In contrast, in the architecture where the destination initiates transfer, the destination (an app or a Web page) can show all kinds of UX to ensure that when the data arrives, the correct permissions and licenses are applied to the incoming data.
Since both parties need to present these decisions in a clear informative UX, we need solutions that allow both.
Our choice of OAuth for the way that users authorize second service is key to this dilemma. Not only is it a good interoperable choice for authorizing the user, it also allows the responding service to include any number of decision-making steps in Web pages in the path of authorizing transfer. It doesn’t make all the problems easy, but it is a pretty powerful framework.
When CircleCI initiates an OAuth interaction with GitHub, GitHub’s interstitial Web page asks about scope and permissions in a clear way
Post-transfer permission and access work
Consider the use case where there are detailed dispositions to be made after a content contribution.
-
Flickr has a sophisticated upload UX, with the ability to choose tags and albums for some or all photos in the upload, and to consider which photos should be private, public, limited to family, and/or Creative Commons licensed.
-
Wikimedia Commons has a contributor flow that involves long Web forms for several of the steps in their flow.
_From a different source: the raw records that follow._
theorem decode_eq_instr_iff {w : Word} {i : Instr} :
    decode w = .instr i ↔ i.wf = true ∧ encode i = w := by
  refine ⟨fun h => ?_, fun ⟨hwf, he⟩ => by rw [← he, decode_encode, if_pos hwf]⟩
  obtain ⟨r, hr, hsel⟩ | hnone := selected_or_not w
  · rw [decode_of_selects hr hsel] at h
    split at h
    · rename_i hwf
      obtain rfl := Decoded.instr.inj h
      exact ⟨hwf, (selects_iff_encode_build hr w).1 hsel⟩
    · cases h
  · rw [decode_of_not_selects hnone] at h
    cases h

/-- Settles O2: a word that decodes is selected by a row, and a row selects only the encodings of the
commands it reads (`selects_iff_encode_build`). -/
theorem legalWordIsItsCommandsEncoding : Obligations.LegalWordIsItsCommandsEncoding := by
  unfold Obligations.LegalWordIsItsCommandsEncoding
  exact fun w i => decode_eq_instr_iff.1

/-- Settles O3: the rows exclude each other (`row_unique`), and `decode` answers by the row that selects
the word or refuses it. -/
theorem everyWordIsOneCommandOrIllegal : Obligations.EveryWordIsOneCommandOrIllegal := by
  unfold Obligations.EveryWordIsOneCommandOrIllegal
  refine ⟨rfl, fun w => ?_⟩
  obtain ⟨r, hr, hsel⟩ | hnone := selected_or_not w
  · exact .inl ⟨r, hr, hsel, fun r' hr' hsel' => row_unique hr' hr hsel' hsel,
      decode_of_selects hr hsel⟩
  · exact .inr ⟨hnone, _, decode_of_not_selects hnone⟩

/-! ### The step on an illegal word (60_exceptions.md R198, R201, R203) -/

theorem rejectWord_ready {s : State} (w : Word) (hs : s.mode = .ready) :
    rejectWord w s = { s with
      mode := .halted, ecode := 0x07, ecmd := w, resps := s.resps ++ [0x07000000] } := by
  have hready : ¬(s.mode = .halted ∧ opField w ≠ 0x01 ∧ opField w ≠ 0x02) := by simp [hs]
  rw [rejectWord, if_neg hready, raiseStatus_ready w hs (by decide)]
  rfl

theorem rejectWord_halted {s : State} {w : Word} (hs : s.mode = .halted)
    (hclre : opField w ≠ 0x01) (hrdsr : opField w ≠ 0x02) :
    rejectWord w s = { s with resps := s.resps ++ [0x08000000] } := by
  rw [rejectWord, if_pos ⟨hs, hclre, hrdsr⟩, raiseStatus_halted _ w hs]
  rfl

/-- An illegal word halts a Ready block with ERR_ILLEGAL. -/
theorem step_illegal_ready {s : State} {w : Word} {ws : List Word} {why : Illegal} (hh : s.host = [])
    (hc : s.cmds = w :: ws) (hd : decode w = .illegal why) (hs : s.mode = .ready) :
    step s = .next { s with
      cmds := ws, mode := .halted, ecode := 0x07, ecmd := w, resps := s.resps ++ [0x07000000] } :=
  (step_of_illegal (nextTurn_command hh hc) hd).trans (congrArg _ (rejectWord_ready w hs))

/-- A Halted block answers ERR_HALTED to an illegal word that has not the opcode of CLRE or RDSR. -/
theorem step_illegal_halted {s : State} {w : Word} {ws : List Word} {why : Illegal}
    (hh : s.host = []) (hc : s.cmds = w :: ws) (hd : decode w = .illegal why)
    (hs : s.mode = .halted) (hclre : opField w ≠ 0x01) (hrdsr : opField w ≠ 0x02) :
    step s = .next { s with cmds := ws, resps := s.resps ++ [0x08000000] } :=
  (step_of_illegal (nextTurn_command hh hc) hd).trans
    (congrArg _ (rejectWord_halted hs hclre hrdsr))

/-! ### Reserved opcodes and must-be-zero bits (R63, R64) -/

/-- The reserved opcode values of R63. -/
def ReservedOpcode (op : Nat) : Prop :=
  (0x03 ≤ op ∧ op ≤ 0x07) ∨ (0x11 ≤ op ∧ op ≤ 0x1F) ∨ (0x22 ≤ op ∧ op ≤ 0x27)
    ∨ (0x29 ≤ op ∧ op ≤ 0x2F) ∨ (0x33 ≤ op ∧ op ≤ 0x37) ∨ (0x3A ≤ op ∧ op ≤ 0x3F)
    ∨ (0x41 ≤ op ∧ op ≤ 0x47) ∨ 0x4A ≤ op

theorem not_reservedOpcode_row : ∀ r ∈ opcodeRows, ¬ReservedOpcode (opField r.pattern).toNat := by
  unfold ReservedOpcode
  decide

theorem decode_of_reservedOpcode {w : Word} (h : ReservedOpcode (opField w).toNat) :
    decode w = .illegal .reservedOpcode := by
  have hop : ∀ r ∈ opcodeRows, opField r.pattern ≠ opField w := fun r hr he =>
    not_reservedOpcode_row r hr (he ▸ h)
  rw [decode_of_not_selects fun r hr => Bool.eq_false_iff.2 fun hsel =>
    hop r hr (opField_of_selects hr hsel).symm]
  simpa [whyIllegal] using hop

/-- Settles O6: no row has a reserved opcode (`not_reservedOpcode_row`), CLRE and RDSR neither. -/
theorem reservedOpcodesAreIllegal : Obligations.ReservedOpcodesAreIllegal := by
  unfold Obligations.ReservedOpcodesAreIllegal
  intro s w ws hh hc (hop : ReservedOpcode (opField w).toNat)
  have hd := decode_of_reservedOpcode hop
  refine ⟨hd, step_illegal_ready hh hc hd, fun hs => step_illegal_halted hh hc hd hs ?clre ?rdsr⟩
  case clre | rdsr =>
    intro h
    rw [h] at hop
    exact absurd hop (by unfold ReservedOpcode; decide)

/-- A word with the opcode of a row that does not select it is selected by no row at all. -/
theorem decode_of_reservedBits {r : Row} {w : Word} (hr : r ∈ opcodeRows)
    (hop : opField w = opField r.pattern) (hsel : r.selects w = false) :
    decode w = .illegal .reservedBits := by
  have hnone : ∀ r' ∈ opcodeRows, r'.selects w = false := fun r' hr' =>
    Bool.eq_false_iff.2 fun hsel' => by
      have he : r' = r := List.inj_on_of_nodup_map opcodes_nodup hr' hr
        ((opField_of_selects hr' hsel').symm.trans hop)
      rw [he, hsel] at hsel'
      cases hsel'
  have hany : opcodeRows.any (fun r => opField r.pattern == opField w) = true :=
    List.any_eq_true.2 ⟨r, hr, by simp [hop]⟩
  rw [decode_of_not_selects hnone, whyIllegal, if_pos hany]

/-- Settles O7: by `decode_of_reservedBits` and the step on an illegal word. -/
theorem mustBeZeroBitsAreChecked : Obligations.MustBeZeroBitsAreChecked := by
  unfold Obligations.MustBeZeroBitsAreChecked
  intro s w ws r hh hc hr hop hmask
  have hd := decode_of_reservedBits hr hop
    (Bool.eq_false_iff.2 fun hsel => hmask ((selects_iff r w).1 hsel))
  exact ⟨hd, step_illegal_ready hh hc hd⟩

/-! ### DIVMOD with one register for both results (R66) -/

theorem wf_iff_not_divmod_same (i : Instr) :
    i.wf = true ↔ ¬∃ rd ra rb, i = .divmod rd ra rb rd := by
  cases i with
  | divmod rd ra rb rc => simp [Instr.wf, eq_comm (a := rc)]
  | _ => simp [Instr.wf]

theorem decode_encode_divmod_same (rd ra rb : RegId) :
    decode (encode (.divmod rd ra rb rd)) = .illegal .sameDestination := by
  rw [decode_encode, if_neg (by simp [Instr.wf])]

theorem exec_divmod_same {s : State} (rd ra rb : RegId) (hs : s.mode = .ready) :
    exec (.divmod rd ra rb rd) s
      = .next (raiseStatus .illegal (encode (.divmod rd ra rb rd)) s) := by
  rw [exec, execDivmod, whenReady_ready hs, if_pos rfl, complete_err]

/-- Settles O8: the word by `decode_encode` and the step on an illegal word, the term by
`exec_divmod_same`; every other command is well formed (`wf_iff_not_divmod_same`). -/
theorem divmodNeedsTwoDestinations : Obligations.DivmodNeedsTwoDestinations := by
  unfold Obligations.DivmodNeedsTwoDestinations
  refine ⟨decode_encode_divmod_same, fun rd ra rb s ws hs hh hc => ?word,
    fun rd ra rb s hs => exec_divmod_same rd ra rb hs, fun i hi => ?other⟩
  case word => exact step_illegal_ready hh hc (decode_encode_divmod_same rd ra rb) hs
  case other => exact decode_eq_instr_iff.2 ⟨(wf_iff_not_divmod_same i).2 hi, rfl⟩

/-! ### Responses (R59, R60) -/

theorem mag_eq_zero_iff_val (v : BigInt) : mag v.digits = 0 ↔ val v = 0 := by
  rw [← natAbs_val, Int.natAbs_eq_zero]

/-- Settles O10: each flag against the value (`mag_eq_zero_iff_val`, `neg_iff_val_neg`,
`isOdd_spec`); that zero is not negative needs the canonical form. -/
theorem flagsDescribeTheValue : Obligations.FlagsDescribeTheValue := by
  unfold Obligations.FlagsDescribeTheValue
  intro v hv
  have hn : v.neg = decide (val v < 0) :=
    Bool.eq_iff_iff.2 ((neg_iff_val_neg hv).trans decide_eq_true_iff.symm)
  rw [flagsOf, valueFlags, decide_eq_decide.2 (mag_eq_zero_iff_val v), hn, isOdd_spec]

theorem getLsbD_okResponse_o (f : Flags) (d : Half) : (okResponse f d).getLsbD 18 = f.o := by
  simp only [okResponse, BitVec.getLsbD_append]
  simp

theorem extractLsb'_okResponse_data (f : Flags) (d : Half) :
    (okResponse f d).extractLsb' 0 16 = d :=
  BitVec.extractLsb'_append_eq_right

theorem errResponse_eq_shiftLeft (st : Status) :
    errResponse st = (st.code.setWidth 32) <<< 24 := by
  cases st <;> rfl

/-- Settles O9: each part of an OK response by its lemma; an error response by
`errResponse_eq_shiftLeft`; the codes are those `Status.code` lists. -/
theorem responseWordLayout : Obligations.ResponseWordLayout := by
  unfold Obligations.ResponseWordLayout
  refine ⟨fun f d => ?ok, errResponse_eq_shiftLeft, rfl, rfl, rfl, rfl, rfl, rfl, rfl, rfl⟩
  case ok =>
    exact ⟨respStatus_okResponse f d, extractLsb'_okResponse_high f d (le_refl 19) 5,
      getLsbD_okResponse_o f d, getLsbD_okResponse_n f d, getLsbD_okResponse_z f d,
      extractLsb'_okResponse_data f d⟩

/-! ### Command words as numbers -/

/-- Settles O4: a word is the sum of its fields (`toNat_wordOfFields`, `toNat_wordOfImm16`), and a
register field is the register's number (`toNat_regBits`). -/
theorem encodingPutsEveryFieldInItsPlace : Obligations.EncodingPutsEveryFieldInItsPlace := by
  unfold Obligations.EncodingPutsEveryFieldInItsPlace
  simp [encode, toNat_wordOfFields, toNat_wordOfImm16, toNat_regBits]

/-- Settles O5: each word is the encoding of its well-formed command (`decode_eq_instr_iff`). -/
theorem specExampleWordsDecode : Obligations.SpecExampleWordsDecode := by
  unfold Obligations.SpecExampleWordsDecode
  simp only [decode_eq_instr_iff]
  decide

end Sys2Proof.Machine
end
Wikimedia contributor flow: Learn, Upload, Release rights, Describe, Add data, Use
The interesting thing about their UX is that it happens after the data upload is complete – both Flickr and Wikimedia Commons show thumbnails of the images so that users know exactly what they’re annotating and are less likely to make mistakes. If we architect data transfer such that it happens out-of-band with the user, it could be more challenging to apply the right privacy choices on the destination. This is another area where data transfer participants will have to be thoughtful and innovative in designing UX that helps users make good choices and fewer mistakes.
Summary
In this third part of the three-part threat model blog post series, we got deep into some threats that are highly detailed and depend deeply on use cases, context, and human interaction. Harmful content, spoofing, and permission challenges are all threats already to sites that host content publicly or privately, and data transfer might at times complicate those threats.
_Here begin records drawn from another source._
-- ==== Sys2Proof/Machine/State.lean ====
section
/-! DEFINITION. The state of the block as plain data, its faults and refusals, and State.reset. -/

namespace Sys2Proof.Machine
open Sys2Proof

/-! ### Outputs -/

/-- What leaves the device: the model's record of its outputs. -/
inductive Emission where
  /-- an MSI-X message on a vector -/
  | msix (vec : Nat)
  /-- an event taken up by the MC -/
  | mcEvent (src : Nat)
  /-- a frame started on a logical port: class, descriptor, outgoing number and timestamp, departure stamp -/
  | frame (port cls : Nat) (desc : Entry) (seqn ts ns : Nat) (bytes : List Byte)
  | pause (port quanta : Nat)
  | pfc (port pris quanta : Nat)
  | muleCredit (link cls : Nat) (withheld : Bool)
  | mule (link kind : Nat) (f : MuleFrame)
  /-- a tap frame: its header, its payload's length, and as many leading payload bytes as the model holds -/
  | tap (lane : Nat) (header : List Byte) (len : Nat) (known : List Byte)
  /-- a key request handed to the device's own encoder or to a source leg -/
  | keyReq (brood enc : Nat) (fir : Bool)
  /-- a pin: 0 EVENT_N, 1 TAP_FULL_N, 2 FC_OUT_N[0], 3 FC_OUT_N[1], 4 THERM_TRIP_N, 5 PPS_OUT, 6 BEAT_OUT; 8 + m: LM_RESET_N
  with LM_SEL_N[m]; 16 + b: nine clocks on LM_SCL[b] -/
  | pin (name level : Nat)
  | bar2 (data : List Byte) (ep : Bool)
  | mailbox (status : Nat) (data : List Byte)
  | readData (w : Word)
  | msg (name : Nat) (v : List Nat)
deriving DecidableEq, Repr

/-! ### Operating modes (Table 16.1) -/

inductive Mode where
  | reset | boot | configure | train | test | service | reload | shed | sprint | join | recovery | zeroize
deriving DecidableEq, Repr

/-! ### Time unit (chapter 12) -/

/-- A disciplined clock: D0 to D3 (0 to 3), PRIV0, PRIV1 (4, 5). Clock values are in units of 1/(768·10^9) ns, so that
an increment of (2/3 ns)(1 + adj·10^-9), adj in 1/256 ppb, is a whole number of units. -/
structure TimDom where
  clock : Nat := 0
  /-- state of Table 12.5: 0 OFF, 1 FREE, 2 ACQUIRING, 3 LOCKED, 4 HOLDOVER -/
  st : Nat := 0
  /-- integral term i and adj, in 1/256 ppb -/
  integ : Int := 0
  adj : Int := 0
  /-- host-written integral term, taken at the next sample -/
  integWr : Option Int := none
  /-- DT at the previous sample -/
  last : Option Nat := none
  /-- consecutive samples that met LOCK_NS -/
  good : Nat := 0
  /-- corrections beyond TIM_JUMP_LIMIT committed in this FCLK, which are refused at its end unless ACCEPT_JUMP comes in it -/
  refused : List Int := []
deriving DecidableEq, Repr

/-- The stamps of one frame start in every clock (R258). -/
structure Stamp where
  dt : Nat
  doms : List Nat
deriving DecidableEq, Repr

/-- One port's gate list (R269, R270). The entries lie in GAT_TAB, bank `bank` operational and the other the shadow. -/
structure Gate where
  bank : Nat := 0
  len : Nat := 0
  cycle : Nat := 1000000
  start : Option Nat := none
  cur : Nat := 0
  pendLen : Nat := 0
  pendCycle : Nat := 0
  pendStart : Option Nat := none
deriving DecidableEq, Repr

structure Tim where
  dt : Nat := 0
  doms : List TimDom := List.replicate 6 {}
  /-- active member of the privileged pair: 0 PRIV0, 1 PRIV1 -/
  source : Nat := 0
  apart : Bool := false
  /-- offset now in force, ns (R18) -/
  ofs : Nat := 0
  /-- M has stepped in this FCLK; whether that exchanges it is judged at the FCLK's end, a SWITCH in it going first -/
  stepped : Bool := false
  /-- last stamp of PPS_IN; PPS_OUT high until the FCLK given; the whole second at which it last rose -/
  ppsIn : Option Stamp := none
  ppsOut : Option Nat := none
  ppsSec : Option Nat := none
  /-- full stamps of the last 4,096 frame starts of each port, newest first -/
  rings : Tab (List Stamp) := []
  gates : Tab Gate := []
  /-- BEAT_OUT is high (R20) -/
  beatOut : Bool := false
deriving DecidableEq, Repr

/-! ### Events (chapter 17) -/

/-- One 32-byte log record (R377). -/
structure LogRec where
  beat : Nat := 0
  ns : Nat := 0
  src : Nat := 0
  sev : Nat := 0
  d0 : Nat := 0xFFFFFFFF
  d1 : Nat := 0
  blk : Nat := 0
deriving DecidableEq, Repr

structure Evt where
  /-- sources already raised in this beat under an "at most once per beat" rule -/
  once : List Nat := []
  /-- vectors on which a message was sent in this FCLK -/
  sent : List Nat := []
  log : Tab LogRec := []
  /-- the MC is restarting: sources routed to it wait, oldest first -/
  mcDown : Bool := false
  mcWait : List Nat := []
  /-- EVT_LOG_HEAD at the start of the beat: later records are not yet offered to the tap -/
  tapFrom : Nat := 0
  /-- FCLK until which EVENT_N stays low after its last cause cleared -/
  pinUntil : Nat := 0
deriving DecidableEq, Repr

/-! ### Packets and items (chapters 4 and 6) -/

/-- The metadata word of a pass (Table 4.5), by field. -/
structure Meta where
  epoch : Nat := 0
  pass : Nat := 0
  port : Nat := 0
  demux : Nat := 0
  profile : Nat := 0
  zone : Nat := 0
  assoc : Nat := 0
  leg : Nat := 0
  brood : Nat := 0
  stream : Nat := 0
  kind : Nat := 0
  ssrc : Nat := 0
  seq : Nat := 0
  ts : Nat := 0
  twseq : Nat := 0
  action : Nat := 0
  /-- LEVEL: voice flag in bit 7, level in −dBov below it -/
  level : Nat := 0
  /-- LAYER: [7:6] spatial, [5:3] temporal, [2] switching point, [1] start, [0] end of frame -/
  layer : Nat := 0
  rtpOfs : Nat := 0
  extOfs : Nat := 0
  colour : Nat := 0
  hits : Nat := 0
  flen : Nat := 0
  /-- the model's own: beat of arrival; picture number with its modulus and TL0PICIDX, where the packet carries them (R150) -/
  beat : Nat := 0
  pic : Option (Nat × Nat) := none
  tl0 : Option Nat := none
  /-- of a packet the device made: whether its picture is a key picture -/
  keyed : Option Bool := none
  /-- of an audio packet the device made: comfort noise -/
  cn : Bool := false
deriving DecidableEq, Repr

/-- A control message the device makes or terminates (R145, R151 to R154), by its content. -/
inductive Ctrl where
  | sr (ssrc ntpSec ntpFrac rtpTs pkts octets : Nat)
  | rr (blocks : List (List Nat))
  | pli (brood enc : Nat)
  | fir (brood enc seqn : Nat)
  | nack (brood stream : Nat) (seqs : List Nat)
  | twcc (leg : Nat) (arrivals : List (Nat × Nat))
  | raw
deriving DecidableEq, Repr

/-- Why an item was punted (Table 17.1). -/
structure Punt where
  reason : Nat
  partialRtcp : Bool := false
  sampled : Bool := false
  mal : Nat := 0
  pair : Nat := 0
deriving DecidableEq, Repr

/-- An item of a queue: its descriptor (Table 6.2), its payload's id, its metadata word and its side record. -/
structure Item where
  desc : Entry := {}
  uid : Nat := 0
  md : Meta := {}
  side : List Byte := []
  punt : Option Punt := none
  ctrl : Option Ctrl := none
  /-- egress items: subscription or output stream, the outgoing sequence number and timestamp, the point's marks -/
  sub : Nat := 0
  outSeq : Nat := 0
  outTs : Nat := 0
  rtx : Bool := false
  osn : Nat := 0
  protect : Bool := false
  /-- bytes of its RTP or RTCP packet, without its tag, and the numbers R150 puts into it -/
  rtpLen : Nat := 0
  rw : List Nat := []
  /-- the dependency descriptor as received, or the structure an outgoing packet carries -/
  dd : List Byte := []
deriving DecidableEq, Repr

/-- A payload: its buffer cells, its reference count (R125), where its cells lie, and its bytes. -/
structure Payload where
  cells : Nat
  /-- index of its first cell -/
  cell : Nat := 0
  refs : Nat
  dram : Bool := false
  history : Bool := false
  bytes : List Byte := []
  /-- auth_state of the packet (R113), which every descriptor of these cells shows -/
  auth : Nat := 0
deriving DecidableEq, Repr

/-- A queue: positions as counts of enqueues (modulo 2^32 when read), the items from RELEASE to TAIL. -/
structure Queue where
  tail : Nat := 0
  read : Nat := 0
  release : Nat := 0
  mark : Nat := 0
  markSet : Bool := false
  seqAtMark : Nat := 0
  items : List Item := []
  spilled : Bool := false
  /-- the read position lies outside the head: the next READ refills it (R127) -/
  cold : Bool := false
deriving DecidableEq, Repr

structure Que where
  queues : Tab Queue := []
  payloads : Tab Payload := []
  nextUid : Nat := 1
  /-- DRAM cells of the history and spill pools -/
  histPool : Nat := 0
  spillPool : Nat := 0
  /-- groups whose flag is set, outputs asserted, and the FCLK at which each asserted output repeats -/
  high : List Nat := []
  asserted : List Nat := []
  repeatAt : Tab Nat := []
  /-- a host READ that stalls (queue, since) or waits for a head refill -/
  stall : Option (Nat × Nat) := none
  /-- the READ under way: its queue, the descriptor it gives and READ after it -/
  refill : Option (Nat × Entry × Nat) := none
  /-- groups whose occupancy has changed in the present FCLK -/
  touched : List Nat := []
deriving DecidableEq, Repr

/-! ### Parsing and matching (chapter 4) -/

/-- A pass in a plane: its metadata, its frame, and how far it has come. -/
structure Pass where
  md : Meta := {}
  bytes : List Byte := []
  uid : Nat := 0
  stamp : Nat := 0
  side : List Byte := []
  dd : List Byte := []
  /-- fields of the walk: the ST0 key, the 5-tuple's fields, and what extensions gave (MID, RID) -/
  key0 : List Nat := []
  tuple : List Nat := []
  names : List Nat := []
  /-- place in the arrival order of its port -/
  seqNo : Nat := 0
  /-- slot in use -/
  slot : Option Nat := none
  /-- returned from the key-wait queue: order within its port is no longer kept -/
  returned : Bool := false
  /-- bytes of its RTP or RTCP packet, and those of them that are its tag -/
  rtpLen : Nat := 0
  tagLen : Nat := 0
  /-- ST2 bucket the lookup waits for -/
  waitFill : Option Nat := none
  decided : Bool := false
  ready : Bool := false
  /-- reorder entry taken (its order within the plane) -/
  order : Option Nat := none
  drop : Bool := false
  punt : Option Punt := none
  ring : Nat := 0
  toTap : Bool := false
  queue : Nat := 0
  queueOvr : Bool := false
  prec : Nat := 0
  /-- the cipher slot's work: cell given, authentication state of R113, FCLK of plaintext release -/
  cell : Option Nat := none
  auth : Nat := 0
  relAt : Option Nat := none
  recirc : Option (Nat × Nat) := none
  /-- Mule link whose tunnel ST1 found it to belong to -/
  mule : Option Nat := none
  released : Bool := false
deriving DecidableEq, Repr

/-- A flow-table entry (Table 4.8). -/
structure Flow where
  fp : Nat := 0
  first : Nat := 0
  last : Nat := 0
  pkts : Nat := 0
  meterEn : Bool := false
  learned : Bool := false
  pinned : Bool := false
  meter : Nat := 0
  action : Nat := 0
  countEn : Bool := false
  counter : Nat := 0
deriving DecidableEq, Repr

/-- Token state of a meter: bytes scaled by 1,500,000,000 so that a refill is exact, and the FCLK of the last refill. -/
structure Meter where
  tc : Nat := 0
  tp : Nat := 0
  last : Nat := 0
deriving DecidableEq, Repr

/-- What a cipher cell works on: a pass of its plane, or a frame on its way out of a port. -/
inductive HerdRef where
  | pass (id : Nat)
  | frame (port id : Nat)
deriving DecidableEq, Repr

/-- Work that waits for a cell or, where R97 holds it, for the boundary: its cost and that of its hash lane, in FCLK. -/
structure HerdWait where
  ref : HerdRef
  cost : Nat := 0
  lane : Nat := 0
  held : Bool := false
  /-- the cell it was given to, and whether it waits for a slot of its leg's new handle (R109) -/
  cell : Option Nat := none
  key : Bool := false
deriving DecidableEq, Repr

structure Plane where
  /-- the herd's jobs by cell, whether each holds a hash lane, and work that waits -/
  jobs : Tab (HerdRef × Bool) := []
  herdWait : List HerdWait := []
  /-- key-wait queue: passes in order of arrival, each with its beat of arrival (R110) -/
  kw : List (Nat × Nat) := []
  /-- passes back from the key wait, their slots in use, that wait for a reorder entry -/
  back : List Nat := []
  passes : Tab Pass := []
  nextPass : Nat := 0
  nextOrder : Nat := 0
  nextCell : Nat := 0
  /-- malformed packets seen since the last sampled punt, by reason -/
  sample : Tab Nat := []
  /-- frames waiting at the input while the reorder buffer is full: port and bytes and stamp, oldest first -/
  waiting : List Pass := []
  /-- cached flow buckets, most recently used first, and fills in flight (bucket, to be refetched) -/
  cache : List Nat := []
  fills : List (Nat × Bool) := []
deriving DecidableEq, Repr

structure Pkt where
  planes : List Plane := [{}, {}]
  flows : Tab Flow := []
  meters : Tab Meter := []
  /-- counter pairs: packets and bytes -/
  ctrs : Tab (Nat × Nat) := []
  /-- the FCLK of the last meter write, with the configuration and tokens, as they were, of the meters written in it (R88); the FCLK
  of the last COMMIT (R89) -/
  metOld : Nat × Tab (Entry × Meter) := (0, [])
  commitAt : Option Nat := none
deriving DecidableEq, Repr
In the entire series, we established a core usage model and a reference architecture, then proceeded to analyze threats. Even with a few variations, the reference architecture has allowed us to build a reasonable threat model and offer some reasonable mitigations.
Significant changes to our assumptions may require additional threat analysis. Specific solutions also require detailed threat analysis of the characteristics and interactions of that solution. It’s not an intractable problem, however, or at least no more intractable than the challenges that content platforms already face.